What are you reading at the moment, and which playlist or podcast is getting airtime?
I love reading my weekly copies of New Scientist; understanding the science behind what’s happening in our world has never been more relevant. And would you forgive me for mentioning I just had a podcast, recorded in Lockdown, come out this week? It’s about what might post-pandemic travel look like and how can hospitality be a positive support and help empower local economies? This Everywoman episode looks at the importance of sustainability — from scrutinising supply chains and hospitality that supports the education of women. On Apple Podcasts: Every Woman
Which conservation projects do you most admire and why?

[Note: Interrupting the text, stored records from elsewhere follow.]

-- ==== Sys2Proof/Certificates/Slice0/Obligations.lean ====
section
/-! DEFINITION. The statements for the provers, from the numbered rules of spec/. -/

open Sys2Proof Sys2Proof.Machine Sys2Proof.Safety

/-! ## Descriptors -/

/-- R50, R52, R55: descriptor bytes written out from the encoding tables, and the operations they stand for. R58 lets a
decoder ignore its alias rows: that the fifth and the sixth are read under an alias name, COLUMN_ADDRESS_SET and
READ_POWER_MODE, is the model's choice (log 2). -/
def Obligations.WrittenOutDescriptorsDecode : Prop :=
  decode [0x01, 0x00, 0x00, 0x00] = .instr .csAssert [] ∧
  decode [0x05, 0x00, 0x00, 0x02, 0xAB, 0xCD] = .instr (.write [0xAB, 0xCD]) [] ∧
  decode [0x06, 0x00, 0x00, 0x02, 0x12, 0x34] = .instr (.transfer [0x12, 0x34]) [] ∧
  decode [0x10, 0xAA, 0x00, 0x02, 0x01, 0x02] = .instr (.command 0xAA [0x01, 0x02]) [] ∧
  decode [0x10, 0x2A, 0x00, 0x04, 0x12, 0x34, 0xAB, 0xCD] = .instr (.columnAddressSet 0x1234 0xABCD) [] ∧
  decode [0x11, 0x0A, 0x01, 0x00] = .instr (.readPowerMode 256) [] ∧
  decode [0x12, 0x00, 0x00, 0x02, 0xF8, 0x00] = .instr (.writeData [0xF8, 0x00]) [] ∧
  decode [0x21, 0x00, 0x00, 0x00] = .instr .swReset [] ∧
  decode [0x50, 0x01, 0x00, 0xC8] = .instr (.cfgWrite 1 200) [] ∧
  decode [0x51, 0x03, 0x00, 0x00] = .instr (.cfgRead 3) []

/-- Every well-formed instruction is read back from its descriptor, whatever bytes follow (R50, R52, R53, R55). The
name an alias word gets is the model's choice (log 2). -/
def Obligations.DecodeOfEncode : Prop :=
  ∀ (i : Instr) (rest : List Byte), i.wellFormed = true → decode (encode i ++ rest) = .instr i rest

/-- What the decoder accepts is a well-formed instruction, and the bytes are its descriptor and the rest. -/
def Obligations.EncodeOfDecode : Prop :=
  ∀ (bytes rest : List Byte) (i : Instr), decode bytes = .instr i rest →
    i.wellFormed = true ∧ bytes = encode i ++ rest

/-- R54, R55: the header matches exactly one row of the table where the decoder finds an operation (or finds its
inline bytes missing), and none where it finds none; the operation is that row's. -/
def Obligations.DecoderAgreesWithTable : Prop :=
  ∀ (opc arg hi lo : Byte) (rest : List Byte),
    match decode (opc :: arg :: hi :: lo :: rest) with
    | .instr i _ => ∃ row, baseRows.filter (·.matches (headerWord opc arg (ofBe16 hi lo))) = [row] ∧
        row.mnemonic = i.baseMnemonic
    | .unsupported after => baseRows.filter (·.matches (headerWord opc arg (ofBe16 hi lo))) = [] ∧ after = rest
    | .truncated => ∃ row, baseRows.filter (·.matches (headerWord opc arg (ofBe16 hi lo))) = [row]

/-- R56: the illegal headers, listed. -/
def Obligations.IllegalHeadersListed : Prop :=
  ∀ (opc arg hi lo : Byte) (rest : List Byte),
    decode (opc :: arg :: hi :: lo :: rest) = .unsupported rest ↔
      (opc ∉ ([0x01, 0x02, 0x03, 0x04, 0x05, 0x06, 0x10, 0x11, 0x12, 0x20, 0x21, 0x50, 0x51] : List Byte) ∨
       (opc ∈ ([0x01, 0x02, 0x03, 0x04, 0x20, 0x21] : List Byte) ∧ (arg ≠ 0 ∨ ofBe16 hi lo ≠ 0)) ∨
       (opc ∈ ([0x05, 0x06, 0x12] : List Byte) ∧ arg ≠ 0) ∨
       (opc ∈ ([0x50, 0x51] : List Byte) ∧ 3 < arg.toNat) ∨
       (opc = 0x51 ∧ ofBe16 hi lo ≠ 0))

/-- R70, R17: the meaning of every operation is its descriptor's latches and the primitive list the latches and the
configuration registers expand to. -/
def Obligations.MeaningsRunTheExpansion : Prop :=
  ∀ (i : Instr) (s : State), i.wellFormed = true → exec i s = operate (latchesOf (encode i)) (planOf i s) s

/-- R58: an alias "is the base operation with the fields shown". -/
def Obligations.AliasesAreTheirBaseOperation : Prop :=
  ∀ (s : State) (a b n : Half),
    exec .noop s = exec (.command 0x00 []) s ∧
    exec .sleepOut s = exec (.command 0x11 []) s ∧
    exec .displayOn s = exec (.command 0x29 []) s ∧
    exec .memoryWrite s = exec (.command 0x2C []) s ∧
    exec (.columnAddressSet a b) s = exec (.command 0x2A (be16 a ++ be16 b)) s ∧
    exec (.pageAddressSet a b) s = exec (.command 0x2B (be16 a ++ be16 b)) s ∧
    exec (.readStatus n) s = exec (.readRegister 0x09 n) s ∧
    exec (.readPowerMode n) s = exec (.readRegister 0x0A n) s ∧
    exec (.readMadctl n) s = exec (.readRegister 0x0B n) s ∧
    exec (.readPixelFormat n) s = exec (.readRegister 0x0C n) s

/-! ## The step -/

/-- R88: with the sequencer idle, the host's next descriptor is taken from its program and run to its end; before it, time
passes (R21). That the whole operation is one step, and where the host's program stands, is the model's choice (log 1,
log 7). -/
def Obligations.StepRunsDecodedInstruction : Prop :=
  ∀ (s : State) (bytes rest : List Byte) (ps : List HostMove) (i : Instr),
    s.resetInput = false → s.seq = .idle → s.host.job = none → s.host.program = .submit bytes :: ps →
    decode bytes = .instr i rest → step s = exec i (s.elapse.withProgram (pushBytes rest ps))

/-- R88: while an operation runs the host has no move: the step is the sequencer's (log 1, log 17). -/
def Obligations.RunningStepIsTheSequencers : Prop :=
  ∀ (s : State) (plist : List Prim) (upc bidx : Nat), s.resetInput = false → s.seq = .running plist upc bidx →
    ∃ t, step s = .next t ∧ t = seqStep s ∧ t.host.program = s.host.program ∧ t.latches = s.latches

/-- R54, R141: a descriptor that matches no operation completes with code 2; no event, no other change of the block. The
host moves on past the four bytes (R53), and time passes between operations (R21); its record list and its program are
the model's (log 7, log 12, log 20, log 26). -/
def Obligations.RejectedDescriptorChangesNothing : Prop :=
  ∀ (s : State) (bytes rest : List Byte) (ps : List HostMove),
    s.resetInput = false → s.seq = .idle → s.host.job = none → s.host.program = .submit bytes :: ps →
    decode bytes = .unsupported rest →
    step s = .next { s with
      now := s.now.later
      host := { s.host with
        program := pushBytes rest ps
        completions := s.host.completions ++ [⟨.unsupportedOperation, []⟩] } }

/-- Bytes too few for a descriptor are none (R32, R50): the machine stops by name (the model's choice, log 11). -/
def Obligations.TruncatedDescriptorStops : Prop :=
  ∀ (s : State) (b : Byte) (bytes : List Byte) (ps : List HostMove),
    s.resetInput = false → s.seq = .idle → s.host.job = none → s.host.program = .submit (b :: bytes) :: ps →
    decode (b :: bytes) = .truncated → step s = .fault .truncatedDescriptor

/-- R170: block reset. The host's macro is dropped, its program and records stay (log 8). -/
def Obligations.BlockResetStep : Prop :=
  ∀ s : State, s.resetInput = true →
    ∃ t, step s = .next t ∧ t.pins = ⟨.high, .high, .high, .low, .low, .low⟩ ∧
      t.cfg = ⟨0x0000, 0x0032, 0x0032, 0x0078⟩ ∧ t.rx = [] ∧ t.seq = .idle ∧ t.trace = [] ∧ t.stamps = [] ∧
      t.now = s.now.restart ∧ t.now.ms = 0 ∧ t.resetInput = false ∧ t.params = s.params ∧ t.answers = s.answers ∧ t.draws = s.draws ∧
      t.host = { s.host with job := none }

/-! ## Reset and invariants -/

/-- R15. -/
def Obligations.ConfigurationResetValues : Prop :=
  State.reset.cfg.get 0 = 0x0000 ∧ State.reset.cfg.get 1 = 0x0032 ∧ State.reset.cfg.get 2 = 0x0032 ∧
    State.reset.cfg.get 3 = 0x0078

/-- R26: the pins, the registers, the buffer, the position and the ghost state at reset. -/
def Obligations.ResetStateOfTheBlock : Prop :=
  State.reset.pins.cs = .high ∧ State.reset.pins.dc = .high ∧ State.reset.pins.rst = .high ∧
    State.reset.pins.bl = .low ∧ State.reset.pins.sck = .low ∧ State.reset.pins.sdo = .low ∧
    State.reset.cfg = ⟨0x0000, 0x0032, 0x0032, 0x0078⟩ ∧ State.reset.seq = .idle ∧ State.reset.rx = [] ∧
    State.reset.trace = [] ∧ State.reset.now.ms = 0

/-- The invariants of the block hold at reset. -/
def Obligations.ResetMeetsInvariant : Prop := Inv State.reset

/-- R16: the legalising function, and that no step leaves a register below its minimum, from any legal state. -/
def Obligations.ConfigurationStaysLegal : Prop :=
  (∀ v : Half, legal 0 v = (v.extractLsb' 0 1).setWidth 16 ∧ (legal 1 v).toNat = max v.toNat 50 ∧
    (legal 2 v).toNat = max v.toNat 50 ∧ (legal 3 v).toNat = max v.toNat 120) ∧
  (∀ (s : State) (reg : Fin 4) (v : Half), (s.cfg.set reg v).get reg = legal reg v ∧
    ∀ r, r ≠ reg → (s.cfg.set reg v).get r = s.cfg.get r) ∧
  CfgLegal State.reset ∧
  ∀ s t : State, CfgLegal s → step s = .next t → CfgLegal t

/-- R20, R26: after every step each pin has the level of its latest event, or its reset level. -/
def Obligations.StepKeepsPinsOnTrace : Prop :=
  ∀ s t : State, PinsFollowTrace s → step s = .next t → PinsFollowTrace t

/-- R21, R43: time never decreases along the trace, and a wait orders everything before it (`stamps`: log 5; times as
bounds and free durations: log 4). -/
def Obligations.StepKeepsTimeline : Prop :=
  ∀ s t : State, TimelineOk s → step s = .next t → TimelineOk t

/-- R19: the bounds of the sequencer position, which every accepted operation meets ("`len(plist) <= 6` for every
operation") and every step keeps; and R71: the clock idles low. -/
def Obligations.StepKeepsSequencerBounded : Prop :=
  (∀ (i : Instr) (s : State), i.wellFormed = true → SeqBounded (accept (latchesOf (encode i)) (planOf i s) s) ∧
    (accept (latchesOf (encode i)) (planOf i s) s).seq = .running (planOf i s) 0 0) ∧
  ∀ s t : State, SeqBounded s → ClockIdle s → step s = .next t → SeqBounded t ∧ ClockIdle t

/-- All of the block's invariants together. -/
def Obligations.StepKeepsInvariant : Prop := ∀ s t : State, Inv s → step s = .next t → Inv t

/-- R20, R41: a step that is no block reset never takes an event or a completion back, nor changes a parameter. -/
def Obligations.StepOnlyAppends : Prop :=
  ∀ s t : State, s.resetInput = false → step s = .next t →
    s.trace <+: t.trace ∧ s.stamps <+: t.stamps ∧ s.host.completions <+: t.host.completions ∧
      s.host.macroEnds <+: t.host.macroEnds ∧ t.params = s.params ∧ s.draws ≤ t.draws

/-! ## Every operation

Where a statement says through `Ended` what the latches hold after the end, or what `RX` holds after a completion of code 0,
it is the model's reading of R70 (log 21): R17 and R32 give their content no meaning then. -/

/-- R18, R70, R88, R140, R142: every operation ends, idle, with exactly one completion, of code 0 exactly where no
fault point's answer is a fault; the result bytes of any other code are empty, and code 0 has some only for the reads. -/
def Obligations.EveryOperationEndsOnce : Prop :=
  ∀ (i : Instr) (s : State), i.wellFormed = true →
    ∃ (t : State) (c : Completion), exec i s = .next t ∧ t.seq = .idle ∧ t.host = s.host.receive c ∧
      ((c.code = .ok ∧ NoFault (planOf i s) s) ∨
       (c.code = .transportFault ∧ c.rx = [] ∧ ∃ k, FirstFault (planOf i s) s k)) ∧
      (c.rx ≠ [] → i.baseMnemonic = "TRANSFER" ∨ i.baseMnemonic = "READ_REGISTER" ∨ i.baseMnemonic = "CFG_READ")

/-- R24, R147: the model's own fault observation, over the completions, is raised by a fault and by nothing that completes
with code 0; it is never lowered. -/
def Obligations.FaultObservation : Prop :=
  ∀ (i : Instr) (s : State), i.wellFormed = true →
    (NoFault (planOf i s) s → ∃ t, exec i s = .next t ∧ t.host.faulted = s.host.faulted) ∧
    (∀ k, FirstFault (planOf i s) s k → ∃ t, exec i s = .next t ∧ t.host.faulted = true)

/-- R144: after a fault at step `k` the trace holds the events of the steps before it and `FAULT`; nothing later
runs; the result bytes are gone; `CS`, `DC`, `RST` have the levels of those events, `BL` and the registers are as
before, and so is an idle clock. Of `SDO` it says nothing: SerialFaultKeepsThePins does (log 14). The latches: log 21. With `FAULT_POINTS =
all_primitives` step `k` may be a `Drive` or a `Wait`; that it then enters as a serial fault does is the model's (log 30). -/
def Obligations.FaultKeepsAPrefix : Prop :=
  ∀ (i : Instr) (s : State) (k : Nat), i.wellFormed = true → FirstFault (planOf i s) s k →
    ∃ t, exec i s = .next t ∧
      Ended s t (latchesOf (encode i)) (((planEvents s 1 (planOf i s)).take k).flatten ++ [.fault])
        ⟨.transportFault, []⟩ (k + 2) ∧
      t.rx = [] ∧ t.cfg = s.cfg ∧ t.pins.bl = s.pins.bl ∧ (ClockIdle s → ClockIdle t) ∧
      ∀ line, level t.pins line = lineLevel (level s.pins line) line ((planEvents s 1 (planOf i s)).take k).flatten

/-- R145: the levels of `CS` and `DC` after a fault, by operation and faulting primitive, with `FAULT_POINTS =
serial_only`. The steps of COMMAND, READ_REGISTER and SW_RESET before 4 are `CS`, `DC` and the opcode write; those of
WRITE_DATA from 2 on are its write. -/
def Obligations.PinLevelsAfterAFault : Prop :=
  ∀ (s : State) (k : Nat) (opcode : Byte) (count : Half) (bytes : List Byte), s.params.faultPoints = .serialOnly →
    (FirstFault [.busWrite bytes] s k → ∃ t, exec (.write bytes) s = .next t ∧ t.pins.cs = s.pins.cs ∧
      t.pins.dc = s.pins.dc) ∧
    (FirstFault [.busTransfer bytes] s k → ∃ t, exec (.transfer bytes) s = .next t ∧ t.pins.cs = s.pins.cs ∧
      t.pins.dc = s.pins.dc) ∧
    (FirstFault (commandPlan opcode bytes) s k → ∃ t, exec (.command opcode bytes) s = .next t ∧ t.pins.cs = .low ∧
      t.pins.dc = if k < 4 then .low else .high) ∧
    (FirstFault (readPlan opcode count s.params.dummy) s k → ∃ t, exec (.readRegister opcode count) s = .next t ∧
      t.pins.cs = .low ∧ t.pins.dc = if k < 4 then .low else .high) ∧
    (FirstFault [.drive .dc .high, .drive .cs .low, .busWrite bytes, .drive .cs .high] s k →
      ∃ t, exec (.writeData bytes) s = .next t ∧ t.pins.cs = .low ∧ t.pins.dc = .high) ∧
    (FirstFault (commandPlan 0x01 [] ++ [.wait (s.cfg.get 3)]) s k → ∃ t, exec .swReset s = .next t ∧
      t.pins.cs = .low ∧ t.pins.dc = .low ∧ ∀ d, Event.wait d ∉ t.trace.drop s.trace.length)
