-- ==== Sys2Proof/Laws/Ops.lean ====
section
/-! SUPPORT. What each shared operation does to each field of the state. -/

namespace Sys2Proof.Machine

section
variable (s : State)
@[simp] theorem State.elapse_pins : s.elapse.pins = s.pins := rfl
@[simp] theorem State.elapse_cfg : s.elapse.cfg = s.cfg := rfl
@[simp] theorem State.elapse_latches : s.elapse.latches = s.latches := rfl
@[simp] theorem State.elapse_rx : s.elapse.rx = s.rx := rfl
@[simp] theorem State.elapse_seq : s.elapse.seq = s.seq := rfl
@[simp] theorem State.elapse_trace : s.elapse.trace = s.trace := rfl
@[simp] theorem State.elapse_stamps : s.elapse.stamps = s.stamps := rfl
@[simp] theorem State.elapse_now : s.elapse.now = s.now.later := rfl
@[simp] theorem State.elapse_host : s.elapse.host = s.host := rfl
@[simp] theorem State.elapse_params : s.elapse.params = s.params := rfl
@[simp] theorem State.elapse_resetInput : s.elapse.resetInput = s.resetInput := rfl
@[simp] theorem State.elapse_answers : s.elapse.answers = s.answers := rfl
@[simp] theorem State.elapse_draws : s.elapse.draws = s.draws := rfl
@[simp] theorem State.elapse_answerAt (j : Nat) : s.elapse.answerAt j = s.answerAt j := rfl
end

section
variable (s : State)
@[simp] theorem State.tick_pins : s.tick.pins = s.pins := rfl
@[simp] theorem State.tick_cfg : s.tick.cfg = s.cfg := rfl
@[simp] theorem State.tick_latches : s.tick.latches = s.latches := rfl
@[simp] theorem State.tick_rx : s.tick.rx = s.rx := rfl
@[simp] theorem State.tick_seq : s.tick.seq = s.seq := rfl
@[simp] theorem State.tick_trace : s.tick.trace = s.trace := rfl
@[simp] theorem State.tick_stamps : s.tick.stamps = s.stamps := rfl
@[simp] theorem State.tick_now : s.tick.now = s.now.later := rfl
@[simp] theorem State.tick_host : s.tick.host = s.host := rfl
@[simp] theorem State.tick_params : s.tick.params = s.params := rfl
@[simp] theorem State.tick_resetInput : s.tick.resetInput = s.resetInput := rfl
@[simp] theorem State.tick_answers : s.tick.answers = s.answers.tail := rfl
@[simp] theorem State.tick_draws : s.tick.draws = s.draws + 1 := rfl
end

section
variable (e : Event) (s : State)
@[simp] theorem emit_pins : (emit e s).pins = s.pins := rfl
@[simp] theorem emit_cfg : (emit e s).cfg = s.cfg := rfl
@[simp] theorem emit_latches : (emit e s).latches = s.latches := rfl
@[simp] theorem emit_rx : (emit e s).rx = s.rx := rfl
@[simp] theorem emit_seq : (emit e s).seq = s.seq := rfl
@[simp] theorem emit_trace : (emit e s).trace = s.trace ++ [e] := rfl
@[simp] theorem emit_stamps : (emit e s).stamps = s.stamps ++ [s.now] := rfl
@[simp] theorem emit_now : (emit e s).now = s.now := rfl
@[simp] theorem emit_host : (emit e s).host = s.host := rfl
@[simp] theorem emit_params : (emit e s).params = s.params := rfl
@[simp] theorem emit_resetInput : (emit e s).resetInput = s.resetInput := rfl
@[simp] theorem emit_answers : (emit e s).answers = s.answers := rfl
@[simp] theorem emit_draws : (emit e s).draws = s.draws := rfl
end

section
variable (line : ControlLine) (level : Level) (s : State)
@[simp] theorem drivePin_pins : (drivePin line level s).pins = s.pins.set line level := rfl
@[simp] theorem drivePin_cfg : (drivePin line level s).cfg = s.cfg := rfl
@[simp] theorem drivePin_latches : (drivePin line level s).latches = s.latches := rfl
@[simp] theorem drivePin_rx : (drivePin line level s).rx = s.rx := rfl
@[simp] theorem drivePin_seq : (drivePin line level s).seq = s.seq := rfl
@[simp] theorem drivePin_trace : (drivePin line level s).trace = s.trace ++ [.drive line level] := rfl
@[simp] theorem drivePin_stamps : (drivePin line level s).stamps = s.stamps ++ [s.now] := rfl
@[simp] theorem drivePin_now : (drivePin line level s).now = s.now := rfl
@[simp] theorem drivePin_host : (drivePin line level s).host = s.host := rfl
@[simp] theorem drivePin_params : (drivePin line level s).params = s.params := rfl
@[simp] theorem drivePin_resetInput : (drivePin line level s).resetInput = s.resetInput := rfl
@[simp] theorem drivePin_answers : (drivePin line level s).answers = s.answers := rfl
@[simp] theorem drivePin_draws : (drivePin line level s).draws = s.draws := rfl
end

section
variable (a : Answer) (s : State)
@[simp] theorem leaveSdo_pins : (leaveSdo a s).pins = { s.pins with sdo := a.sdo } := rfl
@[simp] theorem leaveSdo_cfg : (leaveSdo a s).cfg = s.cfg := rfl
@[simp] theorem leaveSdo_latches : (leaveSdo a s).latches = s.latches := rfl
@[simp] theorem leaveSdo_rx : (leaveSdo a s).rx = s.rx := rfl
@[simp] theorem leaveSdo_seq : (leaveSdo a s).seq = s.seq := rfl
@[simp] theorem leaveSdo_trace : (leaveSdo a s).trace = s.trace := rfl
@[simp] theorem leaveSdo_stamps : (leaveSdo a s).stamps = s.stamps := rfl
@[simp] theorem leaveSdo_now : (leaveSdo a s).now = s.now := rfl
@[simp] theorem leaveSdo_host : (leaveSdo a s).host = s.host := rfl
@[simp] theorem leaveSdo_params : (leaveSdo a s).params = s.params := rfl
@[simp] theorem leaveSdo_resetInput : (leaveSdo a s).resetInput = s.resetInput := rfl
@[simp] theorem leaveSdo_answers : (leaveSdo a s).answers = s.answers := rfl
@[simp] theorem leaveSdo_draws : (leaveSdo a s).draws = s.draws := rfl
end

section
variable (b : Byte) (a : Answer) (s : State)
@[simp] theorem clockOut_pins : (clockOut b a s).pins = { s.pins with sck := .low, sdo := a.sdo } := rfl
@[simp] theorem clockOut_cfg : (clockOut b a s).cfg = s.cfg := rfl
@[simp] theorem clockOut_latches : (clockOut b a s).latches = s.latches := rfl
@[simp] theorem clockOut_rx : (clockOut b a s).rx = s.rx := rfl
@[simp] theorem clockOut_seq : (clockOut b a s).seq = s.seq := rfl
@[simp] theorem clockOut_trace : (clockOut b a s).trace = s.trace := rfl
@[simp] theorem clockOut_stamps : (clockOut b a s).stamps = s.stamps := rfl
@[simp] theorem clockOut_now : (clockOut b a s).now = s.now := rfl
@[simp] theorem clockOut_host : (clockOut b a s).host = s.host := rfl
@[simp] theorem clockOut_params : (clockOut b a s).params = s.params := rfl
@[simp] theorem clockOut_resetInput : (clockOut b a s).resetInput = s.resetInput := rfl
@[simp] theorem clockOut_answers : (clockOut b a s).answers = s.answers := rfl
@[simp] theorem clockOut_draws : (clockOut b a s).draws = s.draws := rfl
end

section
variable (b : Byte) (a : Answer) (s : State)
@[simp] theorem writeByte_pins : (writeByte b a s).pins = { s.pins with sck := .low, sdo := a.sdo } := rfl
@[simp] theorem writeByte_cfg : (writeByte b a s).cfg = s.cfg := rfl
@[simp] theorem writeByte_latches : (writeByte b a s).latches = s.latches := rfl
@[simp] theorem writeByte_rx : (writeByte b a s).rx = s.rx := rfl
@[simp] theorem writeByte_seq : (writeByte b a s).seq = s.seq := rfl
@[simp] theorem writeByte_trace : (writeByte b a s).trace = s.trace ++ [.tx b] := rfl
@[simp] theorem writeByte_stamps : (writeByte b a s).stamps = s.stamps ++ [s.now] := rfl
@[simp] theorem writeByte_now : (writeByte b a s).now = s.now := rfl
@[simp] theorem writeByte_host : (writeByte b a s).host = s.host := rfl
@[simp] theorem writeByte_params : (writeByte b a s).params = s.params := rfl
@[simp] theorem writeByte_resetInput : (writeByte b a s).resetInput = s.resetInput := rfl
@[simp] theorem writeByte_answers : (writeByte b a s).answers = s.answers := rfl
@[simp] theorem writeByte_draws : (writeByte b a s).draws = s.draws := rfl
end
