/-- Settles O47: from the opcode byte to the completion passes what `CR3` says, and `CR3` is not below 120 (R16). -/
theorem swResetOutlastsTheSettleWindow : Obligations.SwResetOutlastsTheSettleWindow := by
  rintro s ⟨-, -, -, hcr3, -⟩ ⟨-, hlen, -, -, -⟩ h
  have hcr3 : (120 : ℝ) ≤ s.cfg.tSwrst.toNat := by exact_mod_cast hcr3
  obtain ⟨t, cs0, dc0, sent, dc1, cs1, w, he, hended, ⟨v, hpins⟩, -, -, hstamps, -, hsent⟩ := exec_swReset_ran h
  have hsince : (monitor t).swResetAt = some sent := monitor_swReset hlen hended.trace hstamps hended.params
  exact ⟨t, he, Option.isSome_of_mem hsince, settling_eq_false_of_swResetAt hsince (by linarith),
    congrArg Pins.cs hpins⟩

/-- Settles O12: the state that the step answers is `blockReset`'s, whose time is 0 again. -/
theorem blockResetStep : Obligations.BlockResetStep := fun s hreset =>
  ⟨blockReset s, step_of_resetInput hreset, rfl, rfl, rfl, rfl, rfl, rfl, rfl, Time.ms_restart s.now, rfl, rfl, rfl, rfl,
    rfl⟩

end Sys2Proof.Proofs
end
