-- ==== Sys2Proof/Certificates/Slice0/Obligations.lean ====
section
/-! DEFINITION. The statements for the provers. Each says what the rules named in its docstring say; an equation with a next
state says at once what a command changes and that it changes nothing else. -/

open Sys2Proof Sys2Proof.Machine

/-! ## The queue of commands -/

/-- The model's form: a step takes the command at the front of the queue and runs it with the queue's rest (log 1). -/
def Obligations.StepRunsTheFrontCommand : Prop :=
  ∀ (c : Instr) (rest : List Instr) (s : State), s.pending = c :: rest → step s = exec c (s.withPending rest)

/-- No command stops the part (log 28), and none reads or changes the queue of waiting commands; with no command waiting the
part idles (the model's choice, log 1). -/
def Obligations.EveryCommandAnswersAndLeavesTheQueue : Prop :=
  (∀ (c : Instr) (s : State) (l : List Instr),
    ∃ t, exec c s = .next t ∧ t.pending = s.pending ∧ exec c (s.withPending l) = .next (t.withPending l)) ∧
  ∀ s : State, s.pending = [] → step s = .next s

/-! ## Transfers (chapter 1) -/

/-- POST (R4, R5, R21): to an EMPTY slot the record that the frame carries (its kind, its tag, high byte first, and as many
body bytes as its length byte says) is stored under a new ticket, and the slot is POSTED, or TAKEN with the port unit's own
refusal on its way where one of the three checks fails; where the slot is not EMPTY it is SLOT_BUSY, and a length byte above
248 is BAD_LENGTH, the slot unchanged. That BAD_LENGTH goes before SLOT_BUSY where both hold is the model's choice (log 36). -/
def Obligations.PostActsOnTheSlotState : Prop :=
  ∀ (p : Port) (kind high low l : Byte) (rest : List Byte) (s : State), Quiet s p →
    let bs := kind :: high :: low :: l :: rest
    let r : Request := { kind := kind, tag := high ++ low, body := rest.take l.toNat }
    (l.toNat ≤ 248 → l.toNat ≤ rest.length → (s.port p).slot = .empty →
      (portCheck p r = none →
        exec (.post p (.rises bs)) s = .next (s.framed p bs []
          { s.port p with slot := .posted r, ticket := (s.port p).ticket + 1 } .ok)) ∧
      (∀ e, portCheck p r = some e →
        exec (.post p (.rises bs)) s = .next (s.framed p bs []
          { s.port p with
            slot := .taken r, ticket := (s.port p).ticket + 1
            inFlight := (s.port p).inFlight ++
              [((s.port p).ticket + 1, ⟨r.kind, r.tag, .refused e⟩)] } .ok))) ∧
    (l.toNat ≤ 248 → l.toNat ≤ rest.length → (s.port p).slot ≠ .empty →
      exec (.post p (.rises bs)) s = .next (s.framed p bs [] (s.port p) .slotBusy)) ∧
    (248 < l.toNat → exec (.post p (.rises bs)) s = .next (s.framed p bs [] (s.port p) .badLength))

Cottar’s 1920’s Safari Camp in Kenya, a member of the Long Run, is a shining example with their Wildlife Conservation Trust. This safari lodge doesn’t just approach conservation the right way; they have set a benchmark with what they call their Theory of Change a framework which honours a balance between conservation, prosperous commerce, community and culture. With no hunting as when their forefathers started out; the only shooting here is with seriously impressive long lenses. Calvin Cottar started creating the Olderkesi Conservancy two decades ago and in that time trialled their out-of-the-box ideas so that natural biodiversity and tourism could be seen to improve rural livelihoods, and provide more effective wildlife conservation. It’s a reminder that there’s no one-size-fits-all sustainability model — geography, culture, commerce styles vary, and so must hospitality models. They show a great respect for the local Maasai people and ensure they benefit from tourism, all the while boosting biodiversity, and allowing wildlife conservation.
Where in the world are you happiest?
Anywhere lush and green. I am writing this on my phone in Wormwood Scrubs, which is a big sprawl of green in West London which I’d never been to despite living around here for more than 20 years. I get butterflies thinking about walks through the incredible art enclave in the jungle Inhotim in Brazil, Catskill Mountains in Upstate New York or sitting in cafes overlooking the paddy fields of Bali.
When normality returns, which part of the world are you most looking forward to exploring?
I’m meant to be filming a new travel TV series for Channel 4 right now… I hope we can still pick this up later in the year and get to Bhutan as planned — I am keen to experience in person this nation which measures its prosperity through its people’s happiness. Travel to the last Buddhist kingdom in the Himalayas is very regulated which means all arrangements are made on a bespoke basis or as part of a small group, so there’s more flexibility.
There are big shifts underway – as a society, how do you see our travel habits developing?
I love that we’re all learning to slow down a lot and we’ll take more pleasure from the planning and the anticipation rather than hopping on planes all the time. We had entered in an era of hyper-travel… And I am hoping the human race will now better appreciate deferred gratification rather than instant gratification all of the time. Particularly children. I think we’ll need to consider the value of wealth distribution through every consumer purchasing decision we make. Having transferred my professional attentions from luxury travel to sustainability in recent years it’s something I’ve been talking about a lot. But where as travel editors would reply to my pitches a few years ago with “no one cares about this sustainable stuff Juliet, not me or our readers…” I am happy now I can talk about supply chains and transparency in business operations without eyes glazing over.